* What you will do
Within the data that follows, set down exactly the lines from the one containing "theorem test_load_bound : operated" through the one containing "theorem test_jp_self : moved", both ends included.

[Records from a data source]
= Beginning of Section =

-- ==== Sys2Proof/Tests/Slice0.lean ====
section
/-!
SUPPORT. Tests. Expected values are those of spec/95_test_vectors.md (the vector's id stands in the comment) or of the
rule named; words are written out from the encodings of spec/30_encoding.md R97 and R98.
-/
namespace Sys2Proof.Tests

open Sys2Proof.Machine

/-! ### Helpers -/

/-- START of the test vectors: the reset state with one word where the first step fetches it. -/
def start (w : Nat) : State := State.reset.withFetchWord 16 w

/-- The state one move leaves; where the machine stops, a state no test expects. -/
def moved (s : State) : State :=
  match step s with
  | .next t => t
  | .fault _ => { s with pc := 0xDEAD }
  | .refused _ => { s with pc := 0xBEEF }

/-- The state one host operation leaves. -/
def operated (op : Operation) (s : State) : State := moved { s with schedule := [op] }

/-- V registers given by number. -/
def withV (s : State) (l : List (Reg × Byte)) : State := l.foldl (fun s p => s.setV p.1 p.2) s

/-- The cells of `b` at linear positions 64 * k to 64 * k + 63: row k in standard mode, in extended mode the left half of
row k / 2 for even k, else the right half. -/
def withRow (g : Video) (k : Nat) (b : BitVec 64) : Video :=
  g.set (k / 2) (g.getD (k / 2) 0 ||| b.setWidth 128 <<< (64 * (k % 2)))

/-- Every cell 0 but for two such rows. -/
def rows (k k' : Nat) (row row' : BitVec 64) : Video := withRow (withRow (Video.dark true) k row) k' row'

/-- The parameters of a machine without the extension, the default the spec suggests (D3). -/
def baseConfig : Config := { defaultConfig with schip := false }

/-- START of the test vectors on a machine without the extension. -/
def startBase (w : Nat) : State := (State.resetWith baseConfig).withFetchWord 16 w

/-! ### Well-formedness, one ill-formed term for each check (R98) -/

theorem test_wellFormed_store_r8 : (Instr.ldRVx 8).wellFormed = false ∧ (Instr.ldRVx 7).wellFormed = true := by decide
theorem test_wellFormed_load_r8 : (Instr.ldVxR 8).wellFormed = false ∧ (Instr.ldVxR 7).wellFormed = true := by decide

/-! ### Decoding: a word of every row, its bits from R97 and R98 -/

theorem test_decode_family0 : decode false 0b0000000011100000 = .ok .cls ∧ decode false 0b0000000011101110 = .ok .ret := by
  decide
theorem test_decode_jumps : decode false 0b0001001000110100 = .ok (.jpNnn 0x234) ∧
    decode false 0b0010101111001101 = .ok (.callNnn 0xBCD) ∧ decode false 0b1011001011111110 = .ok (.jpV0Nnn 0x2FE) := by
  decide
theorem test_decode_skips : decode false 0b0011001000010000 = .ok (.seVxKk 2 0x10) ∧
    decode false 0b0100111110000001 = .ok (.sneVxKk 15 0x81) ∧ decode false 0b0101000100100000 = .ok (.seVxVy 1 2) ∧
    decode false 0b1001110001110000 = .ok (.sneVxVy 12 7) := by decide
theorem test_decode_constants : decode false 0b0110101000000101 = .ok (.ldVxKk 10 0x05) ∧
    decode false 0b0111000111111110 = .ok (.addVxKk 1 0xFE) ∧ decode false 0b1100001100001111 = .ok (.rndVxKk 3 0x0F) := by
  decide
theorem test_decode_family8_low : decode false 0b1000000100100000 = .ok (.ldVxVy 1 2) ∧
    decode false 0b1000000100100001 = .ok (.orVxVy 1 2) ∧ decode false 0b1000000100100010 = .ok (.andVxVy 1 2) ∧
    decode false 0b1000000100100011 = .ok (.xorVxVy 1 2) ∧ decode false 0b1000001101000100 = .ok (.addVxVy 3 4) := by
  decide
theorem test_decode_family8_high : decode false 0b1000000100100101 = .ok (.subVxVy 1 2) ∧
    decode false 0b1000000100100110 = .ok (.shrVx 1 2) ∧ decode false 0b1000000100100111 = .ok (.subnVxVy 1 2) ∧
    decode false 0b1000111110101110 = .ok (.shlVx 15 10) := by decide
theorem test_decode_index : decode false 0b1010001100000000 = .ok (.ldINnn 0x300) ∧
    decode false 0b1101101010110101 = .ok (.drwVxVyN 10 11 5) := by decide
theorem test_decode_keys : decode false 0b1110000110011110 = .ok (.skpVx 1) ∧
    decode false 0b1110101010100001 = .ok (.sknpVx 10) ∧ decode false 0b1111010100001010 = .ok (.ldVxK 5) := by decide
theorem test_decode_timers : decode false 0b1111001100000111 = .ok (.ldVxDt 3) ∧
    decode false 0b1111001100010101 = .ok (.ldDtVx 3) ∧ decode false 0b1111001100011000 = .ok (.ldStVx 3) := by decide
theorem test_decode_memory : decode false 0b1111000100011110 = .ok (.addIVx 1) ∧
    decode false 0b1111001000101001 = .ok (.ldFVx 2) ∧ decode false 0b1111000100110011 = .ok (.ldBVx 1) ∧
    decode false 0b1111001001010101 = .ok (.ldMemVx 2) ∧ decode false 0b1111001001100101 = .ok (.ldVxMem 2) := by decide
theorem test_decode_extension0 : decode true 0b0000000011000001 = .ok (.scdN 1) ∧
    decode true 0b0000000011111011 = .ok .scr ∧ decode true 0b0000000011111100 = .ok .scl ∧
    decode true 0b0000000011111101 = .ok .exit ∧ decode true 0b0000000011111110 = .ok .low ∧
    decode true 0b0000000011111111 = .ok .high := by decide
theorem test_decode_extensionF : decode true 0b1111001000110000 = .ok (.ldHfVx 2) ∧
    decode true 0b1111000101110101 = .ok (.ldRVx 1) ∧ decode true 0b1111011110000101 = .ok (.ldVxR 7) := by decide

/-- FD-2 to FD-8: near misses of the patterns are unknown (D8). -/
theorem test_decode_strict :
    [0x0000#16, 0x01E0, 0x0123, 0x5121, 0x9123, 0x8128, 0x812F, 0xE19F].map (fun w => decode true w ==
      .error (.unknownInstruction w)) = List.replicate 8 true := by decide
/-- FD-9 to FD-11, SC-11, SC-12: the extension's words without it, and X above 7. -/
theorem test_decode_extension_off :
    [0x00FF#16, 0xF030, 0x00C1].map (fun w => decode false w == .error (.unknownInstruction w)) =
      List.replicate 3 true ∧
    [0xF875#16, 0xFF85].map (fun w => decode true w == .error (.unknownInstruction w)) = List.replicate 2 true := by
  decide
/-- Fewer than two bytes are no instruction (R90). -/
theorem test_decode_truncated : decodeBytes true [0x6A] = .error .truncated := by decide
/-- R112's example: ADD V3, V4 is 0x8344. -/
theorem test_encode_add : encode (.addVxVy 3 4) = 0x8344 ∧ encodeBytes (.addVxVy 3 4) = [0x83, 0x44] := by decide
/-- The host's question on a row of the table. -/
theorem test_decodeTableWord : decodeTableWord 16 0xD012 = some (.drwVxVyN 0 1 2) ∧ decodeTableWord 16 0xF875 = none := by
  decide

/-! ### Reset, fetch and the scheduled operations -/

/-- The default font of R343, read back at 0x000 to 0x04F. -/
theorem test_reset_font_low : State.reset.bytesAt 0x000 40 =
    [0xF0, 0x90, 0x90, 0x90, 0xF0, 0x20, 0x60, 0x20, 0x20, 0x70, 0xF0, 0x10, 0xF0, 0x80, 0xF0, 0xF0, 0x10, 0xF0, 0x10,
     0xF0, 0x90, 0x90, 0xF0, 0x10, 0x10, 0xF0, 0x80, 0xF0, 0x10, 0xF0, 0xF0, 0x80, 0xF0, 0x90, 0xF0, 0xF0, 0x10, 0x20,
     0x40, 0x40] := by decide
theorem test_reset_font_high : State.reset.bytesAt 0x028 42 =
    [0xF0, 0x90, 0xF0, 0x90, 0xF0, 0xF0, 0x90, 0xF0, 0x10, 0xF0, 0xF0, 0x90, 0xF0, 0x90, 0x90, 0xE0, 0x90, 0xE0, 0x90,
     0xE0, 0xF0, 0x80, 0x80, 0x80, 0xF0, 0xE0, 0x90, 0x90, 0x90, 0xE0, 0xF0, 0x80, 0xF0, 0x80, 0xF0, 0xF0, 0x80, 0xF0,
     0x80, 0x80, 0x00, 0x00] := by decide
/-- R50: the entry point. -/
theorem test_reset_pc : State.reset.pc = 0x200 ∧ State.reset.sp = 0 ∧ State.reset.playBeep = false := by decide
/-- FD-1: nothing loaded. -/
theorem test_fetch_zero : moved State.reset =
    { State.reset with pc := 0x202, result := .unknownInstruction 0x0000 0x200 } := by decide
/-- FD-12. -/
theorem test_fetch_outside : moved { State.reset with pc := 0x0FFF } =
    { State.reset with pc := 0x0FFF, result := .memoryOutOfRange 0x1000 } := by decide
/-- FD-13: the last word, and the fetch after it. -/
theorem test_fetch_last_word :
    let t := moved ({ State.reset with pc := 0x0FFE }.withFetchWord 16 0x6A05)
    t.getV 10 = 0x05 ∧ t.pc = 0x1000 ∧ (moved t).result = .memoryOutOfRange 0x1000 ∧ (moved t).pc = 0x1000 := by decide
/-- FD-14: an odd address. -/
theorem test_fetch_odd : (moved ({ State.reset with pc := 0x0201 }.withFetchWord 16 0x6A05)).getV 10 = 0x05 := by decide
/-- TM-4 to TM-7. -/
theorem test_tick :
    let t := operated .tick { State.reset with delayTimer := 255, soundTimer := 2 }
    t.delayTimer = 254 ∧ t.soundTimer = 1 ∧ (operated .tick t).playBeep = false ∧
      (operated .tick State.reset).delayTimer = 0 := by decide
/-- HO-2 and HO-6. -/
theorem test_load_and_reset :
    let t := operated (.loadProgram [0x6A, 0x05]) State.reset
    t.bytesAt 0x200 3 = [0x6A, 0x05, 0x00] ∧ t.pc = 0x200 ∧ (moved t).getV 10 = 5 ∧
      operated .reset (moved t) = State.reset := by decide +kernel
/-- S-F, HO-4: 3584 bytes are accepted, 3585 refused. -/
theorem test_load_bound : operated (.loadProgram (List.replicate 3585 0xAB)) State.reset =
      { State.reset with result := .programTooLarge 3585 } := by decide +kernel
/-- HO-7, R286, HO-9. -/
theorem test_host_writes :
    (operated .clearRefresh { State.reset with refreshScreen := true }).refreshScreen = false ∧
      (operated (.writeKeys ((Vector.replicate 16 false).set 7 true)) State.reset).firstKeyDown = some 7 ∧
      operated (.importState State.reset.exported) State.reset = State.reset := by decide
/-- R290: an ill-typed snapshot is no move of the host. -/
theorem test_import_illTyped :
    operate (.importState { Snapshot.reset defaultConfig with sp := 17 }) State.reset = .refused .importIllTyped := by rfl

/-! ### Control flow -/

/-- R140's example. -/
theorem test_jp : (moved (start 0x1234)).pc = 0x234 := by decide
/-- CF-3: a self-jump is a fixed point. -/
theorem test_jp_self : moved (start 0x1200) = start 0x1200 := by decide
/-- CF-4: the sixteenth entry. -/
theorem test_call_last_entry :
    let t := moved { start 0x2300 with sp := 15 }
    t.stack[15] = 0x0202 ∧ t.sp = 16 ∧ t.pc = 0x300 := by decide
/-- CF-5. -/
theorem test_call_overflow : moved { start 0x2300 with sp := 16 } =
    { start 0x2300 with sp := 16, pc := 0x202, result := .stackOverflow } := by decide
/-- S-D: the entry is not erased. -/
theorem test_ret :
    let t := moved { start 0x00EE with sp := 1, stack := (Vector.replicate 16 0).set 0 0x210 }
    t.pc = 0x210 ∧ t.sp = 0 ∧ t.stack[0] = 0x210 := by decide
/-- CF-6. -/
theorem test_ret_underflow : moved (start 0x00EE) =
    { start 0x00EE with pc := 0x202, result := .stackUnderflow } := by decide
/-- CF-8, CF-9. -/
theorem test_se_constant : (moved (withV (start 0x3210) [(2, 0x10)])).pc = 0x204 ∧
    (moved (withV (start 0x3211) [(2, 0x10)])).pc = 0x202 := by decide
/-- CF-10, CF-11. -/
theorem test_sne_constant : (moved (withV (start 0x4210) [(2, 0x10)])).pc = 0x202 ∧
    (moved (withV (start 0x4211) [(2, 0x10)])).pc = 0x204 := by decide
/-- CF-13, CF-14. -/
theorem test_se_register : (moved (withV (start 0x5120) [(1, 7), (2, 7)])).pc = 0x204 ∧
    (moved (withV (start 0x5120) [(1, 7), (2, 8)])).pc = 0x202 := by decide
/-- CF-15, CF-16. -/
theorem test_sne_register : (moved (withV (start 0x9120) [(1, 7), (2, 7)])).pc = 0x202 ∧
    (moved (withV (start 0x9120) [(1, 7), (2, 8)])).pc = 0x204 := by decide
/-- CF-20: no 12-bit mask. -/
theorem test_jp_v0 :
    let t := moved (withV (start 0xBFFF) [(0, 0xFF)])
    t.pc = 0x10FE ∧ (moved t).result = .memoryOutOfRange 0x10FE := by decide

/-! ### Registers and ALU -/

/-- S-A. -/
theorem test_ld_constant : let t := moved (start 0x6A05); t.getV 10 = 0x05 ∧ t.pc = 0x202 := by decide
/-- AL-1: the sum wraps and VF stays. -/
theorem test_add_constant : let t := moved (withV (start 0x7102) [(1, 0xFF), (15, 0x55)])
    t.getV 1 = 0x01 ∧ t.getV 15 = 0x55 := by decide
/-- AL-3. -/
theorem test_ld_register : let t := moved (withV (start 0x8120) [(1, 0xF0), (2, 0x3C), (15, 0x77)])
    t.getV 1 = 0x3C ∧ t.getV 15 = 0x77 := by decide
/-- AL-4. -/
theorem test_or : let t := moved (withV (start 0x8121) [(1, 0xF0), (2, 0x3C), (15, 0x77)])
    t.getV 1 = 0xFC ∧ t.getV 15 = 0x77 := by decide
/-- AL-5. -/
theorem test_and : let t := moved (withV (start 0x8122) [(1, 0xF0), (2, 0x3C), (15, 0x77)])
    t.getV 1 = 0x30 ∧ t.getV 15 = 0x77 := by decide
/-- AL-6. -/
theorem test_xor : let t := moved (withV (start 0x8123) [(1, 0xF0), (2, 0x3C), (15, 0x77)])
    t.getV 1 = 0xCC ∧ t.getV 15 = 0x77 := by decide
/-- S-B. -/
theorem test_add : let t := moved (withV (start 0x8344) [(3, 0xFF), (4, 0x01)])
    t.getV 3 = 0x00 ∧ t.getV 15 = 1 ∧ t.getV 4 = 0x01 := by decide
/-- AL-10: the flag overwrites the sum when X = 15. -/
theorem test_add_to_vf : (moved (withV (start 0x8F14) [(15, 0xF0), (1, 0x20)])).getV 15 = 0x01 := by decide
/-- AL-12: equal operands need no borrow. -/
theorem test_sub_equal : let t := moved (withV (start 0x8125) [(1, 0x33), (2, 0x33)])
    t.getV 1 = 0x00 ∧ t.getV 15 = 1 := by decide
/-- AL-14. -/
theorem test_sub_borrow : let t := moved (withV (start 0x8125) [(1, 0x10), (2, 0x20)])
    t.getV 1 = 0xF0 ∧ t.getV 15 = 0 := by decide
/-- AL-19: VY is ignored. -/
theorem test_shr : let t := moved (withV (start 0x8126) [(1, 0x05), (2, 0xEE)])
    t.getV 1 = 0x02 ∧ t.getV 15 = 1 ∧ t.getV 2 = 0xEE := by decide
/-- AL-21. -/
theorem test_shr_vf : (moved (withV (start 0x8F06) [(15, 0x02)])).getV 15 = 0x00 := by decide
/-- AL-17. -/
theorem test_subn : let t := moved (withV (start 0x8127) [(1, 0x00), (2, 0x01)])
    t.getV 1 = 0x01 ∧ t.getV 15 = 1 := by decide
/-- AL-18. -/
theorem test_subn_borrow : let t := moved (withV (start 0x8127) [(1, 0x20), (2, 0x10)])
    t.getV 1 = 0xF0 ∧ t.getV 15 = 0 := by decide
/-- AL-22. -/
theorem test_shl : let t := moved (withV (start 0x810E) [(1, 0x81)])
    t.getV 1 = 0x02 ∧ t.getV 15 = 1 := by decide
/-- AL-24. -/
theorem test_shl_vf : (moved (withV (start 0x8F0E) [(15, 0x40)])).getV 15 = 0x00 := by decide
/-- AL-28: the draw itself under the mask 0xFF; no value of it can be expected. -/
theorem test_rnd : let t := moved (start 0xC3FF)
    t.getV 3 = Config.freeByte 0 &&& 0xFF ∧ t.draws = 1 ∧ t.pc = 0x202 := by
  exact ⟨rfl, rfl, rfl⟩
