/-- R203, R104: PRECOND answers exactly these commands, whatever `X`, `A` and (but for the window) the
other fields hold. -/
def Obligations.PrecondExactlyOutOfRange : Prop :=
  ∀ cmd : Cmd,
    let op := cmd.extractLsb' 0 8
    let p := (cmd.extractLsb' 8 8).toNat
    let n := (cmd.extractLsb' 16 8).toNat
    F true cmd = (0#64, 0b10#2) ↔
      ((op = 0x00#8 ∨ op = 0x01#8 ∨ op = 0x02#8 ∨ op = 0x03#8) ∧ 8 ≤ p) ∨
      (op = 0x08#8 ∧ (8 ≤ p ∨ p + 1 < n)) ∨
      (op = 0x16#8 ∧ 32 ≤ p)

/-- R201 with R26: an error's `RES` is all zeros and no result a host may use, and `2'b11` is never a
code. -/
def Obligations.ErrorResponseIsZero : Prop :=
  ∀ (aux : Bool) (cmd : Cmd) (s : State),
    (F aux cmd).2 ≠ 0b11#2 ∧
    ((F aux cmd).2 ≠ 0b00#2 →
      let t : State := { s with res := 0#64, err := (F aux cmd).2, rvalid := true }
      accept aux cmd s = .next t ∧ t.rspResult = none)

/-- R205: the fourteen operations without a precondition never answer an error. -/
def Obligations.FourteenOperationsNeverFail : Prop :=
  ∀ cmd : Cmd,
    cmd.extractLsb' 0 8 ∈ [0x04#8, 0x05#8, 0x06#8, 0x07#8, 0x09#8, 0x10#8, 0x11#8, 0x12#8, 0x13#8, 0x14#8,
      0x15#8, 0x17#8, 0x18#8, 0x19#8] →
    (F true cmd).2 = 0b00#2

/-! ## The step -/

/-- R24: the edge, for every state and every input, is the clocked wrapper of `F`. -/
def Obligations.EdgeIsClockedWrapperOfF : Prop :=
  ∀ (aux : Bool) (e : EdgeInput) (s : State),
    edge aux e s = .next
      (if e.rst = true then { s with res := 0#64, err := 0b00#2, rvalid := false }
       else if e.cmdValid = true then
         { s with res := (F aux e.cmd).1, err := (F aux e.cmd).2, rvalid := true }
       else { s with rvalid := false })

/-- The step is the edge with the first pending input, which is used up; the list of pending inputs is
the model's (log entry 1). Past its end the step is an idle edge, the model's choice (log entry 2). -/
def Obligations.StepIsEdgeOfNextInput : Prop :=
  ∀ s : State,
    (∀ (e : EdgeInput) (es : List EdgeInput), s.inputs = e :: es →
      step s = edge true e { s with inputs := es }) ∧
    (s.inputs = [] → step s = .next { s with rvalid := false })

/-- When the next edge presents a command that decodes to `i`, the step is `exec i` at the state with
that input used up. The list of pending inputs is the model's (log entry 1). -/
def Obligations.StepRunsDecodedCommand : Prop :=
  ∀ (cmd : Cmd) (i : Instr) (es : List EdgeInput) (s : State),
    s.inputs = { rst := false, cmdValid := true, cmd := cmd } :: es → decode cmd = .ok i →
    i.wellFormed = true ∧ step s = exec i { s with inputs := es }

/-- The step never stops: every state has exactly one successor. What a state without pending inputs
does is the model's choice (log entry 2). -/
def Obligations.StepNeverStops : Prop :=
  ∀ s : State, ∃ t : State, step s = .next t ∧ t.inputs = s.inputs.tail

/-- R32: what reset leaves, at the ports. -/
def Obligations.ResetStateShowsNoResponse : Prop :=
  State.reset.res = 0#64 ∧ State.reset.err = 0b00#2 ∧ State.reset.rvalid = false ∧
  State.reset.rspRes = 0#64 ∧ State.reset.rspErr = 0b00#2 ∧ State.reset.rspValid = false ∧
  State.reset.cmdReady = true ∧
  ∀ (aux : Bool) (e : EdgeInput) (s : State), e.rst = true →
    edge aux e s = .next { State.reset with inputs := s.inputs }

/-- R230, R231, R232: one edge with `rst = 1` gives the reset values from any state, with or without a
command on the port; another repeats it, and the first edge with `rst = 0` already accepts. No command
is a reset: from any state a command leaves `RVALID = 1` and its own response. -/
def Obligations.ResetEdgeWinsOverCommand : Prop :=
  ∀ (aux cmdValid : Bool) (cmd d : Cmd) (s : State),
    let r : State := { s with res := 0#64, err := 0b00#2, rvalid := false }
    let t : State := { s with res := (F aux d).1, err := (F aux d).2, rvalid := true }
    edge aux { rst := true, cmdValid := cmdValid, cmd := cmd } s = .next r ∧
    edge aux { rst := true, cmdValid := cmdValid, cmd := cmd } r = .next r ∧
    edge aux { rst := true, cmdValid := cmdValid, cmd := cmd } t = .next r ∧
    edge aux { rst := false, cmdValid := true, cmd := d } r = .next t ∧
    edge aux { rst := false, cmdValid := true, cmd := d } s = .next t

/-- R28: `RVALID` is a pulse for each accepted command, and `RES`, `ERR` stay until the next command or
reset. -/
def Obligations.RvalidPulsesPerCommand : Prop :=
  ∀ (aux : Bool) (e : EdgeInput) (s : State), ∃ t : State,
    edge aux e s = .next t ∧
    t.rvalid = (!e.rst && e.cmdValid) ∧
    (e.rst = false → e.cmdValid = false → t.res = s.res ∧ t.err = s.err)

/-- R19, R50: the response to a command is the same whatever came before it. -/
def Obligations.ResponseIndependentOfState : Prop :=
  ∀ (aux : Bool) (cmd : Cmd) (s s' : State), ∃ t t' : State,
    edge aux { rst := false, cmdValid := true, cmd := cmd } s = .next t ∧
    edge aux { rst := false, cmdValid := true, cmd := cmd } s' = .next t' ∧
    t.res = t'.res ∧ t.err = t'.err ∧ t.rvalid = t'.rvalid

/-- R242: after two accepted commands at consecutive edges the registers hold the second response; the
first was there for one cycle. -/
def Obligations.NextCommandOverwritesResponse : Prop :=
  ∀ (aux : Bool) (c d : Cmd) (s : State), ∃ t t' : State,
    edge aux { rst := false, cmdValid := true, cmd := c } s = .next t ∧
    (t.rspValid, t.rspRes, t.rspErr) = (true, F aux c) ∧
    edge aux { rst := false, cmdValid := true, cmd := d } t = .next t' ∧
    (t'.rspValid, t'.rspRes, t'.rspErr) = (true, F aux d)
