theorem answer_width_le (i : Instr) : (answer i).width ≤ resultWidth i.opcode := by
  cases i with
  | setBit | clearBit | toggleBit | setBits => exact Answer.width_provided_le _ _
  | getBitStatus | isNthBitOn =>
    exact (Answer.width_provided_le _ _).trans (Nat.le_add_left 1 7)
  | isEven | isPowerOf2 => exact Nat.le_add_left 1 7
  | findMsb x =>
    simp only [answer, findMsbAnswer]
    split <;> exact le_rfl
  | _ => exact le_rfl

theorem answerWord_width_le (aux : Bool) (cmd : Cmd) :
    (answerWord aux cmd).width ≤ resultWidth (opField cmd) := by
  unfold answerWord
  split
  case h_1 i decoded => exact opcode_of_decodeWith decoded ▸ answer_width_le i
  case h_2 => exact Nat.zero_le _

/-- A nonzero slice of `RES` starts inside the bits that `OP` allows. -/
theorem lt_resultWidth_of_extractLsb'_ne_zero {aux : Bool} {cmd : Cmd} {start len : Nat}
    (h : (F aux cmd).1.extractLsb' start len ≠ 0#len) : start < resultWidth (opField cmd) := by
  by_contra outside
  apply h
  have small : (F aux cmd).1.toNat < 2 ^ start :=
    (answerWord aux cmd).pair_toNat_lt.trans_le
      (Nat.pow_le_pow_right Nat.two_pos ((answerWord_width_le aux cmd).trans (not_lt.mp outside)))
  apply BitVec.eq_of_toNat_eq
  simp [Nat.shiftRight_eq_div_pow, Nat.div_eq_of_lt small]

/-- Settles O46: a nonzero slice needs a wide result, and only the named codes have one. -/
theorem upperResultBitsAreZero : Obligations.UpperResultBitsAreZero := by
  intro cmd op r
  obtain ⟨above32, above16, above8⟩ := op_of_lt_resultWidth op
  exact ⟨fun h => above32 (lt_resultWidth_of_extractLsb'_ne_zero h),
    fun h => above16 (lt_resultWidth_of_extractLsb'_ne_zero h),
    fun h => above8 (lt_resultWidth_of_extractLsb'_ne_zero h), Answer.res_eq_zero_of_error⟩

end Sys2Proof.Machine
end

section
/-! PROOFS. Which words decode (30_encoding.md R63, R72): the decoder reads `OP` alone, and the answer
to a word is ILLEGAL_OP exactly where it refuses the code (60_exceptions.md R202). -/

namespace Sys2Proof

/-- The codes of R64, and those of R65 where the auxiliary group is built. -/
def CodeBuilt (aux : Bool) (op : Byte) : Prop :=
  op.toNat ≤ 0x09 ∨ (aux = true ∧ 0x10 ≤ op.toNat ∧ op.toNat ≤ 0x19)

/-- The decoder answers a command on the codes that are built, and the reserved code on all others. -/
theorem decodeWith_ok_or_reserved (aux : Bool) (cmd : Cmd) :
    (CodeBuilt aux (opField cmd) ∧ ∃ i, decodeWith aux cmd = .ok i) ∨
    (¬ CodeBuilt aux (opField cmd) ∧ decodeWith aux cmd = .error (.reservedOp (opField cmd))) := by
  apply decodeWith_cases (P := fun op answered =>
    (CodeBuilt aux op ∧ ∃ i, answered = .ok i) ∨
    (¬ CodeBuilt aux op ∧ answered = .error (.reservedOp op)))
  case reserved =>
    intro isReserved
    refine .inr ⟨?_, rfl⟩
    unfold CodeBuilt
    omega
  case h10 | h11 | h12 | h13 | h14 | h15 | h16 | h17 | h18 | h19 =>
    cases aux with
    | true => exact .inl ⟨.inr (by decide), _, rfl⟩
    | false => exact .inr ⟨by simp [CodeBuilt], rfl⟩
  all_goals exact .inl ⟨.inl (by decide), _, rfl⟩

= End of Section =

* Solved exercise
theorem test_load_bound : operated (.loadProgram (List.replicate 3585 0xAB)) State.reset =
      { State.reset with result := .programTooLarge 3585 } := by decide +kernel
/-- HO-7, R286, HO-9. -/
theorem test_host_writes :
    (operated .clearRefresh { State.reset with refreshScreen := true }).refreshScreen = false ∧
      (operated (.writeKeys ((Vector.replicate 16 false).set 7 true)) State.reset).firstKeyDown = some 7 ∧
      operated (.importState State.reset.exported) State.reset = State.reset := by decide
/-- R290: an ill-typed snapshot is no move of the host. -/
theorem test_import_illTyped :
    operate (.importState { Snapshot.reset defaultConfig with sp := 17 }) State.reset = .refused .importIllTyped := by rfl

/-! ### Control flow -/

/-- R140's example. -/
theorem test_jp : (moved (start 0x1234)).pc = 0x234 := by decide
/-- CF-3: a self-jump is a fixed point. -/
theorem test_jp_self : moved (start 0x1200) = start 0x1200 := by decide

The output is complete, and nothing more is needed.